The complete list of options is in this documentation page. Here are several ones that you may find useful:

  • incremental - controls whether to show all bullet points at once, or as you progress the slides.

  • slide-number - controls whether to show slide numbers (will appear at the bottom right corner)

  • theme - Theme name, theme scss file, or a mix of both.

  • scrollable - controls whether to allow content that overflows slides vertically to scroll. This can also be set per-slide by including the .scrollable class on the slide title.

Let’s create a RevealJS presentation together!
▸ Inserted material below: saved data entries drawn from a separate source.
/-- Reads of the shared register, in either mode, complete and keep the preceding command. -/
theorem runOps_reads_prevCmd (reads : List BusAddr) (s : State) :
    ∃ u rs, runOps (reads.map .mrdLddata) s = some (u, rs) ∧ u.prevCmd = s.prevCmd := by
  induction reads generalizing s with
  | nil => exact ⟨s, [], rfl, rfl⟩
  | cons addr reads ih =>
    obtain ⟨u, rs, hrun, hu⟩ := ih (readLddata Config.machine s)
    exact ⟨u, _, runOps_cons rfl hrun, hu.trans (readLddata_prevCmd _ s)⟩

/-- Settles O39: the first send is remembered, the reads keep it, so the second send is no edge. -/
theorem repeatedCommandIsOnlyForwarded : Obligations.RepeatedCommandIsOnlyForwarded := by
  intro first second reads v s
  obtain ⟨u, rs, hrun, hu⟩ := runOps_reads_prevCmd reads (writeLdcmd Config.machine v s)
  have hprev : u.prevCmd = some v := hu.trans (writeLdcmd_prevCmd _ v s)
  exact ⟨u, _, runOps_cons rfl hrun, next_congr (writeLdcmd_of_repeated _ hprev)⟩

/-! ### The stream reset (R178) -/

/-- Settles O40: prev_frame is 0 after LDRESET, and a frame at or past the threshold is not 0. -/
theorem ldresetResetsTheStreamAlone : Obligations.LdresetResetsTheStreamAlone := by
  refine ⟨decodeOfEncodeIsTheOperation .ldreset rfl, fun s => ⟨rfl, fun hboundary hpast => ?_⟩⟩
  have hnew : s.ldFrame ≠ 0#16 := by
    intro h
    rw [h] at hpast
    exact absurd hpast (by decide)
  obtain ⟨hbase, -, hready, -⟩ := tickAll_stream_of_qualifies Config.machine (s := resetStream (startOp s))
    ((qualifies_iff _ _).mpr ⟨hboundary, hnew, hpast⟩)
  exact ⟨_, rfl, hready, Option.isSome_of_eq_some hbase⟩

end Sys2Proof.Machine

/-! PROOFS of the family 43_mailbox.md: the sound write (R190, R195), the mailbox reads (R192 to R194), their
arbitration (R196) and the conservation of bytes along a run (R191). The one idea: `Carried` says for one
operation that what a FIFO gives out and keeps is what it held and took in, and every operation but RESET
obeys it; a run chains these balances, for both FIFOs by one induction. -/

namespace Sys2Proof.Machine

/-! ### The sound write (R190, R195) -/

/-- The sound write of the machine as one record. -/
theorem exec_mwrSound_eq (addr : BusAddr) (v : Byte) (s : State) :
    exec (.mwrSound addr v) s = .next { s with
      fifoA := s.fifoA ++ [v]
      irqAMbox := true
      fifoB := if v = 0x00#8 then s.fifoB else s.fifoB ++ [v]
      irqBMbox := if v = 0x00#8 then s.irqBMbox else true
      result := .nothing
      events := if v = 0x00#8 then [.irqLine .aMbox true]
        else [.irqLine .aMbox true, .irqLine .bMbox true] } := by
  rw [exec_mwrSound]
  by_cases hv : v = 0x00#8
  · simp only [if_pos hv]; rfl
  · simp only [if_neg hv]; rfl

/-- Settles O41: the sound register is a range of its own, and the write is the record above. -/
theorem soundWriteFeedsBothMailboxes : Obligations.SoundWriteFeedsBothMailboxes :=
  fun addr v s => ⟨decode_of_register rfl rfl rfl, exec_mwrSound_eq addr v s⟩

section FiniteFifo

variable {c : Configuration} {d : Nat} (hdepth : c.fifoDepth = some d)
include hdepth

theorem hasRoom_bounded_iff (q : List Byte) : hasRoom c q = true ↔ q.length < d := by
  simp only [hasRoom, hdepth, decide_eq_true_iff]

theorem writeSound_full_copA {s : State} (hfull : d ≤ s.fifoA.length) (v : Byte) :
    writeSound c v s = .refused (.fifoFull .copA) :=
  if_neg fun hroom => hfull.not_gt ((hasRoom_bounded_iff hdepth _).mp hroom)

theorem writeSound_full_copB {s : State} {v : Byte} (hroom : s.fifoA.length < d) (hv : v ≠ 0x00#8)
    (hfull : d ≤ s.fifoB.length) : writeSound c v s = .refused (.fifoFull .copB) := by
  have hA : hasRoom c s.fifoA = true := (hasRoom_bounded_iff hdepth _).mpr hroom
  have hB : ¬ hasRoom c s.fifoB = true := fun h => hfull.not_gt ((hasRoom_bounded_iff hdepth _).mp h)
  rw [writeSound, if_pos hA, if_neg hv, if_neg hB]

theorem writeSound_fits {s : State} {v : Byte} (hroom : s.fifoA.length < d)
    (hfits : v = 0x00#8 ∨ s.fifoB.length < d) :
    writeSound c v s = .next (if v = 0x00#8 then sendToA v (startOp s) else sendToB v (sendToA v (startOp s))) := by
  have hA : hasRoom c s.fifoA = true := (hasRoom_bounded_iff hdepth _).mpr hroom
  rw [writeSound, if_pos hA]
  by_cases hv : v = 0x00#8
  · rw [if_pos hv, if_pos hv]
  · have hB : hasRoom c s.fifoB = true := (hasRoom_bounded_iff hdepth _).mpr (hfits.resolve_left hv)
    rw [if_neg hv, if_neg hv, if_pos hB]

end FiniteFifo

/-- Settles O45: a write that fits does what the machine's unbounded FIFOs always do. -/
theorem finiteFifoOverflowIsRefused : Obligations.FiniteFifoOverflowIsRefused :=
  fun _ _ v s hdepth =>
    ⟨fun hfull => writeSound_full_copA hdepth hfull v,
      writeSound_full_copB hdepth,
      fun hroom hfits => (writeSound_fits hdepth hroom hfits).trans
        (writeSound_unbounded (c := Config.machine) rfl v s).symm⟩

/-! ### The mailbox reads (R192 to R194, R196) -/

/-- Settles O42: each read is its law for the empty and for the non-empty FIFO. -/
theorem mailboxReadsTakeOneByte : Obligations.MailboxReadsTakeOneByte := by
  intro addr s
  refine ⟨decode_of_register rfl rfl rfl, decode_of_register rfl rfl rfl,
    next_congr (s := readMboxA Config.machine s) ?_, next_congr (s := readMboxB Config.machine s) ?_⟩
  · cases h : s.fifoA with
    | nil => simp only [readMboxA_nil _ h, h]
    | cons v rest => exact readMboxA_cons _ h
  · cases h : s.fifoB with
    | nil => simp only [readMboxB_nil _ h, h]
    | cons v rest => exact readMboxB_cons _ h

theorem exec_ardMbox_nil (addr : BusAddr) {s : State} (h : s.fifoA = []) :
    exec (.ardMbox addr) s =
      .next { s with result := .byte Config.machine.mboxEmptyValue, events := [.diag (.mboxEmpty .copA)] } :=
  next_congr (readMboxA_nil _ h)

theorem exec_ardMbox_cons (addr : BusAddr) {s : State} {v : Byte} {rest : List Byte} (h : s.fifoA = v :: rest) :
    exec (.ardMbox addr) s = .next { s with fifoA := rest, result := .byte v, events := [] } :=
  next_congr (readMboxA_cons _ h)

/-- Settles O44: the read that comes first finds the FIFO empty, the one that comes second finds [v]. -/
theorem mailboxArbitrationFollowsTheOrder : Obligations.MailboxArbitrationFollowsTheOrder := by
  intro addr addr' v s hempty
  have hpushed : s.fifoA ++ [v] = [v] := congrArg (· ++ [v]) hempty
  exact ⟨⟨_, runOps_cons (exec_ardMbox_nil addr' hempty) (runOps_cons (exec_mwrSound_eq addr v _) rfl), hpushed⟩,
    ⟨_, runOps_cons (exec_mwrSound_eq addr v s) (runOps_cons (exec_ardMbox_cons addr' hpushed) rfl), rfl⟩⟩

/-! ### The FIFOs across the shared operations -/

/-- The two mailboxes of a state. -/
def fifos (s : State) : List Byte × List Byte := (s.fifoA, s.fifoB)

theorem fifos_driveLine (l : Line) (b : Bool) (s : State) : fifos (driveLine l b s) = fifos s := by
  cases l <;> rfl

theorem fifos_writeStored (c : Configuration) (p : Proc) (addr : BusAddr) (v : Byte) (s : State) :
    fifos (writeStored c p addr v s) = fifos s := by
  cases p <;> rfl

theorem fifos_writeRom (c : Configuration) (p : Proc) (addr : BusAddr) (v : Byte) (s : State) :
    fifos (writeRom c p addr v s) = fifos s := by
  cases p <;> rfl

theorem fifos_writeTile (c : Configuration) (addr : BusAddr) (v : Byte) (s : State) :
    fifos (writeTile c addr v s) = fifos s := by
  rw [writeTile_eq]
  exact fifos_writeStored c .main addr v s

theorem fifos_writePalette (c : Configuration) (addr : BusAddr) (v : Byte) (s : State) :
    fifos (writePalette c addr v s) = fifos s := by
  rw [writePalette_eq]
  exact fifos_writeStored c .main addr v s

theorem fifos_readLddata (c : Configuration) (s : State) : fifos (readLddata c s) = fifos s := by
  cases h : s.decoderSelect with
  | false => rw [readLddata_video c h]; rfl
  | true => rw [readLddata_audio c h]; rfl

theorem fifos_setDip (c : Configuration) (bank : BitVec 24) (value : Byte) (s : State) :
    fifos (setDip c bank value s) = fifos s := by
  by_cases h : bank = 0#24
  · rw [setDip, if_pos h]; rfl
  · rw [setDip, if_neg h]; rfl

/-! ### The balance of one operation (R190 to R193) -/

/-- Operation i, from s to t, carries the bytes through both mailboxes: what is taken out and what stays are
what was there and what is written, for B without the zero bytes. -/
structure Carried (i : Instr) (s t : State) : Prop where
  copA : takenByA i s t ++ t.fifoA = s.fifoA ++ soundBytes [i]
  copB : takenByB i s t ++ t.fifoB = s.fifoB ++ (soundBytes [i]).filter (· != 0x00#8)

/-- An operation that takes no byte, writes none and leaves the FIFOs alone. -/
theorem Carried.quiet {i : Instr} {s t : State} (hA : takenByA i s t = []) (hB : takenByB i s t = [])
    (hsound : soundBytes [i] = []) (h : fifos t = fifos s) : Carried i s t := by
  obtain ⟨hfifoA, hfifoB⟩ := Prod.mk.inj h
  constructor
  case copA => rw [hA, hsound, hfifoA, List.append_nil, List.nil_append]
  case copB => rw [hB, hsound, hfifoB, List.filter_nil, List.append_nil, List.nil_append]

theorem carried_mwrSound (addr : BusAddr) (v : Byte) (s : State) :
    ∃ t, exec (.mwrSound addr v) s = .next t ∧ Carried (.mwrSound addr v) s t := by
  refine ⟨_, exec_mwrSound_eq addr v s, rfl, ?_⟩
  change (if v = 0x00#8 then s.fifoB else s.fifoB ++ [v]) = s.fifoB ++ [v].filter (· != 0x00#8)
  by_cases hv : v = 0x00#8
  · rw [if_pos hv, List.filter_cons_of_neg (by simp [hv]), List.filter_nil, List.append_nil]
  · rw [if_neg hv, List.filter_cons_of_pos (by simp [hv]), List.filter_nil]

theorem carried_ardMbox (addr : BusAddr) (s : State) : Carried (.ardMbox addr) s (readMboxA Config.machine s) := by
  cases h : s.fifoA with
  | nil =>
    rw [readMboxA_nil _ h]
    exact .quiet (by simp [takenByA, h]) rfl rfl rfl
  | cons v rest =>
    rw [readMboxA_cons _ h]
    constructor
    case copA => simp [takenByA, soundBytes, h]
    case copB => simp [takenByB, soundBytes]

theorem carried_brdMbox (addr : BusAddr) (s : State) : Carried (.brdMbox addr) s (readMboxB Config.machine s) := by
  cases h : s.fifoB with
  | nil =>
    rw [readMboxB_nil _ h]
    exact .quiet rfl (by simp [takenByB, h]) rfl rfl
  | cons v rest =>
    rw [readMboxB_cons _ h]
    constructor
    case copA => simp [takenByA, soundBytes]
    case copB => simp [takenByB, soundBytes, h]
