-- ==== Sys2Proof/Laws/Float.lean ====
section
/-! SUPPORT. Laws of rounding: it is monotone, exact on binary32 numbers, and keeps a result between two of them. -/

namespace Sys2Proof.Machine

theorem roundHalfEven_le (p d : Nat) : roundHalfEven p d ≤ p / d + 1 := by
  unfold roundHalfEven
  split
  · omega
  · split
    · omega
    · have := Nat.mod_lt (p / d) (show 0 < 2 by omega)
      omega

theorem le_roundHalfEven (p d : Nat) : p / d ≤ roundHalfEven p d := by
  unfold roundHalfEven
  split
  · omega
  · split <;> omega

theorem roundHalfEven_mono {p p' : Nat} (d : Nat) (h : p ≤ p') : roundHalfEven p d ≤ roundHalfEven p' d := by
  have hq : p / d ≤ p' / d := Nat.div_le_div_right h
  rcases Nat.lt_or_ge (p / d) (p' / d) with hlt | hge
  · exact (roundHalfEven_le p d).trans (hlt.trans_le (le_roundHalfEven p' d))
  · have e : p / d = p' / d := Nat.le_antisymm hq hge
    have hr : p % d ≤ p' % d := by
      have h1 := Nat.div_add_mod p d
      have h2 := Nat.div_add_mod p' d
      rw [e] at h1
      omega
    unfold roundHalfEven
    rw [e]
    split <;> split <;> (try split) <;> (try split) <;> omega

/-- A whole multiple of the divisor is rounded to itself. -/
theorem roundHalfEven_mul (m d : Nat) (hd : 0 < d) : roundHalfEven (m * d) d = m := by
  simp [roundHalfEven, Nat.mul_mod_left, Nat.mul_div_cancel m hd, hd]

/-- A fraction below `m` is rounded to at most `m`. -/
theorem roundHalfEven_le_of_lt {p d m : Nat} (hd : 0 < d) (h : p < m * d) : roundHalfEven p d ≤ m := by
  have := roundHalfEven_mono d h.le
  rwa [roundHalfEven_mul m d hd] at this

/-- The binary places dropped for `p / q`. -/
def roundShift (p q : Nat) : Nat := Nat.log2 (p / q) - 23

theorem roundMag_def (p q : Nat) :
    roundMag p q = min (roundShift p q * 2 ^ 23 + roundHalfEven p (q * 2 ^ roundShift p q)) infBits := rfl

theorem div_lt_of_roundShift (p q : Nat) : p / q < 2 ^ (roundShift p q + 24) := by
  rcases Nat.eq_zero_or_pos (p / q) with h0 | hpos
  · rw [h0]; exact Nat.two_pow_pos _
  · refine (Nat.lt_log2_self (n := p / q)).trans_le (Nat.pow_le_pow_right (by omega) ?_)
    unfold roundShift; omega

/-- The kept significand is at most `2^24`. -/
theorem significand_le (p q : Nat) (hq : 0 < q) : roundHalfEven p (q * 2 ^ roundShift p q) ≤ 2 ^ 24 := by
  apply roundHalfEven_le_of_lt (Nat.mul_pos hq (Nat.two_pow_pos _))
  have h := div_lt_of_roundShift p q
  rw [Nat.div_lt_iff_lt_mul hq, Nat.pow_add] at h
  calc p < 2 ^ roundShift p q * 2 ^ 24 * q := h
    _ = 2 ^ 24 * (q * 2 ^ roundShift p q) := by ring

/-- Where places are dropped the kept significand is at least `2^23`. -/
theorem le_significand (p q : Nat) (h : 0 < roundShift p q) :
    2 ^ 23 ≤ roundHalfEven p (q * 2 ^ roundShift p q) := by
  refine le_trans ?_ (le_roundHalfEven _ _)
  rw [← Nat.div_div_eq_div_mul, Nat.le_div_iff_mul_le (Nat.two_pow_pos _), ← Nat.pow_add]
  have hl : Nat.log2 (p / q) = 23 + roundShift p q := by unfold roundShift at h ⊢; omega
  rw [← hl]
  refine Nat.log2_self_le ?_
  rintro h0
  rw [h0, Nat.log2_zero] at hl
  omega

theorem roundShift_mono {p p' : Nat} (q : Nat) (h : p ≤ p') : roundShift p q ≤ roundShift p' q := by
  unfold roundShift
  have : Nat.log2 (p / q) ≤ Nat.log2 (p' / q) := by
    rw [Nat.log2_eq_log_two, Nat.log2_eq_log_two]
    exact Nat.log_mono_right (Nat.div_le_div_right h)
  omega

/-- Rounding is monotone. -/
theorem roundMag_mono {p p' : Nat} (q : Nat) (hq : 0 < q) (h : p ≤ p') : roundMag p q ≤ roundMag p' q := by
  rw [roundMag_def, roundMag_def]
  refine min_le_min_right _ ?_
  rcases Nat.eq_or_lt_of_le (roundShift_mono q h) with e | hlt
  · rw [e]
    exact Nat.add_le_add_left (roundHalfEven_mono _ h) _
  · have h1 := significand_le p q hq
    have h2 := le_significand p' q (by omega)
    have h3 : (roundShift p q + 1) * 2 ^ 23 ≤ roundShift p' q * 2 ^ 23 := Nat.mul_le_mul_right _ hlt
    omega

theorem roundMag_zero (q : Nat) : roundMag 0 q = 0 := by
  simp [roundMag, roundHalfEven]

/-- A number of units that is a significand of at most 24 bits times a power of two, and no significand below `2^23` but at
the least power, is rounded to its own pattern. -/
theorem roundMag_pattern (k r : Nat) (hr : r < 2 ^ 24) (hk : 0 < k → 2 ^ 23 ≤ r) (hinf : k * 2 ^ 23 + r ≤ infBits) :
    roundMag (r * 2 ^ k) 1 = k * 2 ^ 23 + r := by
  have hs : roundShift (r * 2 ^ k) 1 = k := by
    unfold roundShift
    rw [Nat.div_one]
    rcases Nat.eq_zero_or_pos k with rfl | hkp
    · have : Nat.log2 (r * 2 ^ 0) < 24 := by
        rcases Nat.eq_zero_or_pos r with rfl | hrp
        · decide
        · rw [Nat.pow_zero, Nat.mul_one]; exact (Nat.log2_lt (by omega)).mpr hr
      omega
    · have hr23 := hk hkp
      have : Nat.log2 (r * 2 ^ k) = 23 + k := by
        rw [Nat.log2_eq_log_two]
        refine Nat.log_eq_of_pow_le_of_lt_pow ?_ ?_
        · rw [Nat.pow_add]; exact Nat.mul_le_mul_right _ hr23
        · calc r * 2 ^ k < 2 ^ 24 * 2 ^ k := Nat.mul_lt_mul_of_pos_right hr (Nat.two_pow_pos _)
            _ = 2 ^ (23 + k + 1) := by rw [← Nat.pow_add]; congr 1; omega
      omega
  rw [roundMag_def, hs, Nat.one_mul, roundHalfEven_mul r _ (Nat.two_pow_pos _)]
  exact min_eq_left hinf

/-- A finite binary32 number is rounded to itself. -/
theorem roundMag_fMag (a : F32) (h : isFinite a = true) : roundMag (fMag a) 1 = fMagBits a := by
  have he : fExp a < 255 := by simpa [isFinite] using h
  have hf : fFrac a < 2 ^ 23 := Nat.mod_lt _ (by omega)
  have hsplit : fExp a * 2 ^ 23 + fFrac a = fMagBits a := Nat.div_add_mod' _ _
  unfold fMag
  split
  · rename_i h0
    have := roundMag_pattern 0 (fFrac a) (by omega) (by omega) (by unfold infBits; omega)
    rw [Nat.pow_zero, Nat.mul_one] at this
    rw [this, ← hsplit, h0]
  · have := roundMag_pattern (fExp a - 1) (2 ^ 23 + fFrac a) (by omega) (by omega) (by unfold infBits; omega)
    obtain ⟨e, he1⟩ : ∃ e, fExp a = e + 1 := ⟨fExp a - 1, by omega⟩
    rw [this, ← hsplit, he1, Nat.add_sub_cancel]
    ring

/-- A ratio of integers that is a whole number of units is rounded as that number. -/
theorem roundMag_mul_right (m q : Nat) (hq : 0 < q) : roundMag (m * q) q = roundMag m 1 := by
  have hd : m * q / q = m := Nat.mul_div_cancel m hq
  have hs : roundShift (m * q) q = roundShift m 1 := by unfold roundShift; rw [hd, Nat.div_one]
  rw [roundMag_def, roundMag_def, hs]
  congr 2
  rw [Nat.one_mul]
  unfold roundHalfEven
  have e1 : m * q / (q * 2 ^ roundShift m 1) = m / 2 ^ roundShift m 1 := by
    rw [← Nat.div_div_eq_div_mul, hd]
  have e2 : m * q % (q * 2 ^ roundShift m 1) = q * (m % 2 ^ roundShift m 1) := by
    rw [Nat.mul_comm m q, Nat.mul_mod_mul_left]
  rw [e1, e2]
  have e3 : 2 * (q * (m % 2 ^ roundShift m 1)) = q * (2 * (m % 2 ^ roundShift m 1)) := by ring
  simp only [e3, Nat.mul_lt_mul_left hq]

/-- A result between 0 and a finite binary32 number is rounded to at most that number. -/
theorem roundMag_le_of_le {p q : Nat} (a : F32) (h : isFinite a = true) (hq : 0 < q) (hp : p ≤ fMag a * q) :
    roundMag p q ≤ fMagBits a := by
  have := roundMag_mono q hq hp
  rwa [roundMag_mul_right _ _ hq, roundMag_fMag a h] at this

end Sys2Proof.Machine
end

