/-- Each bit below `n` gets the vote on its five draws; the others stay. -/
theorem Hidden.afterBits_rxShift (n : Nat) (hn : n ≤ 16) (h : Hidden) (x : Nat → Bool) (b : Nat) :
    (h.afterBits n x).rxShift.getLsbD b =
      (h.rxShift.getLsbD b || (decide (b < n) && voteAt x (5 * (n - 1 - b)))) := by
  induction n generalizing h x with
  | zero => simp [Hidden.afterBits]
  | succ n ih =>
    have hx : ∀ k, voteAt (fun j => x (5 + j)) k = voteAt x (5 + k) := fun k => by simp [voteAt, Nat.add_assoc]
    rw [Hidden.afterBits, ih (by omega), hx]
    have hb : (h.afterBit n x).rxShift.getLsbD b = (h.rxShift.getLsbD b || (decide (b = n) && voteAt x 0)) := by
      have h0 : maj5 (x 0) (x 1) (x 2) (x 3) (x 4) = voteAt x 0 := rfl
      simp only [Hidden.afterBit, h0]
      cases voteAt x 0 <;>
        simp [BitVec.getLsbD_or, BitVec.getLsbD_twoPow, eq_comm, show n < 16 by omega]
    rw [hb]
    rcases Nat.lt_trichotomy b n with hlt | heq | hgt
    · have e : 5 + 5 * (n - 1 - b) = 5 * (n + 1 - 1 - b) := by omega
      simp [hlt, show b < n + 1 by omega, show b ≠ n by omega, e]
    · subst heq; simp
    · simp [show ¬ b < n by omega, show ¬ b < n + 1 by omega, show b ≠ n by omega]

/-- The bit loop: five samples a bit, the trace of its bits, the votes. -/
theorem State.bitLoop_eq (c : Cfg) (n : Nat) (s : State) :
    s.bitLoop c n = ((s.afterMiso (5 * n)).acts (bitsActs c s.hid.txShift n s.misoAt)).withHid
      (s.hid.afterBits n s.misoAt) := by
  induction n generalizing s with
  | zero =>
    simp only [State.bitLoop, bitsActs, Hidden.afterBits, Nat.mul_zero, State.afterMiso_zero, State.acts_nil]
    rfl
  | succ n ih =>
    rw [State.bitLoop, ih, State.bitPeriod_eq]
    have hx : (((s.afterMiso 5).acts (bitActs c (s.hid.txShift.getLsbD n) s.misoAt)).withHid
        (s.hid.afterBit n s.misoAt)).misoAt = fun j => s.misoAt (5 + j) := by
      funext j
      rw [State.misoAt_withHid, State.misoAt_acts, State.misoAt_afterMiso]
    rw [hx]
    simp only [State.withHid_hid, State.afterMiso_withHid, State.afterMiso_acts, State.afterMiso_afterMiso,
      State.acts_withHid, State.withHid_withHid, ← State.acts_append, bitsActs, Hidden.afterBits, Hidden.afterBit]
    rw [show 5 + 5 * n = 5 * (n + 1) by omega]

/-- The word received in a slot whose draws start at `k`. -/
def votedWord (x : Nat → Bool) : U16 := (({ Hidden.idle with rxShift := 0 } : Hidden).afterBits 16 x).rxShift

theorem getLsbD_votedWord (x : Nat → Bool) (b : Nat) :
    (votedWord x).getLsbD b = (decide (b < 16) && voteAt x (5 * (15 - b))) := by
  simp [votedWord, Hidden.afterBits_rxShift]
Let’s explore the following:

  • Columns on slides
  • Scrollable slides
  • Incremental options
  • Code blocks options
  • Presenting slides
  • Preview Links
  • Slides appearance:
    • Slides sizes
    • Changing fonts
    • slide numbers
    • footers and logos
  • Publishing your slides to Quarto Pub

Sample contents for slides (in Source view)

## The Diamonds dataset

```{r}
#| label: load-library
#| lst-label: lst-loadlib
#| lst-cap: Load libraries
#| echo: true

library(tidyverse)
library(corrplot)
library(gtsummary)
```

The dataset, available through `ggplot2` package, contains the prices and other attributes of over 50,000 round cut diamonds, specifically 53,940 diamonds. It includes various details such as the price, weight, cut quality, color, clarity, and dimensions of the diamonds. Below is a table detailing the variables included in the dataset:

| **Variable** | **Description**                                                                                   |
|--------------|----------------------------------------------------------|
| price        | Price in US dollars (\$326–\$18,823)                                                              |
| carat        | Weight of the diamond (0.2–5.01)                                                                  |
| cut          | Quality of the cut (Fair, Good, Very Good, Premium, Ideal)                                        |
| color        | Diamond color, from D (best) to J (worst)                                                         |
| clarity      | A measurement of how clear the diamond is (I1 (worst), SI2, SI1, VS2, VS1, VVS2, VVS1, IF (best)) |
| x            | Length in mm (0–10.74)                                                                            |
| y            | Width in mm (0–58.9)                                                                              |
| z            | Depth in mm (0–31.8)                                                                              |
| depth        | Total depth percentage = z / mean(x, y) = 2 \* z / (x + y) (43–79)                                |
| table        | Width of top of diamond relative to widest point (43–95)                                          |

## Diamonds overview

```{r}
#| label: view-data

head(diamonds)
```

End of Session

Thank you for your active participation!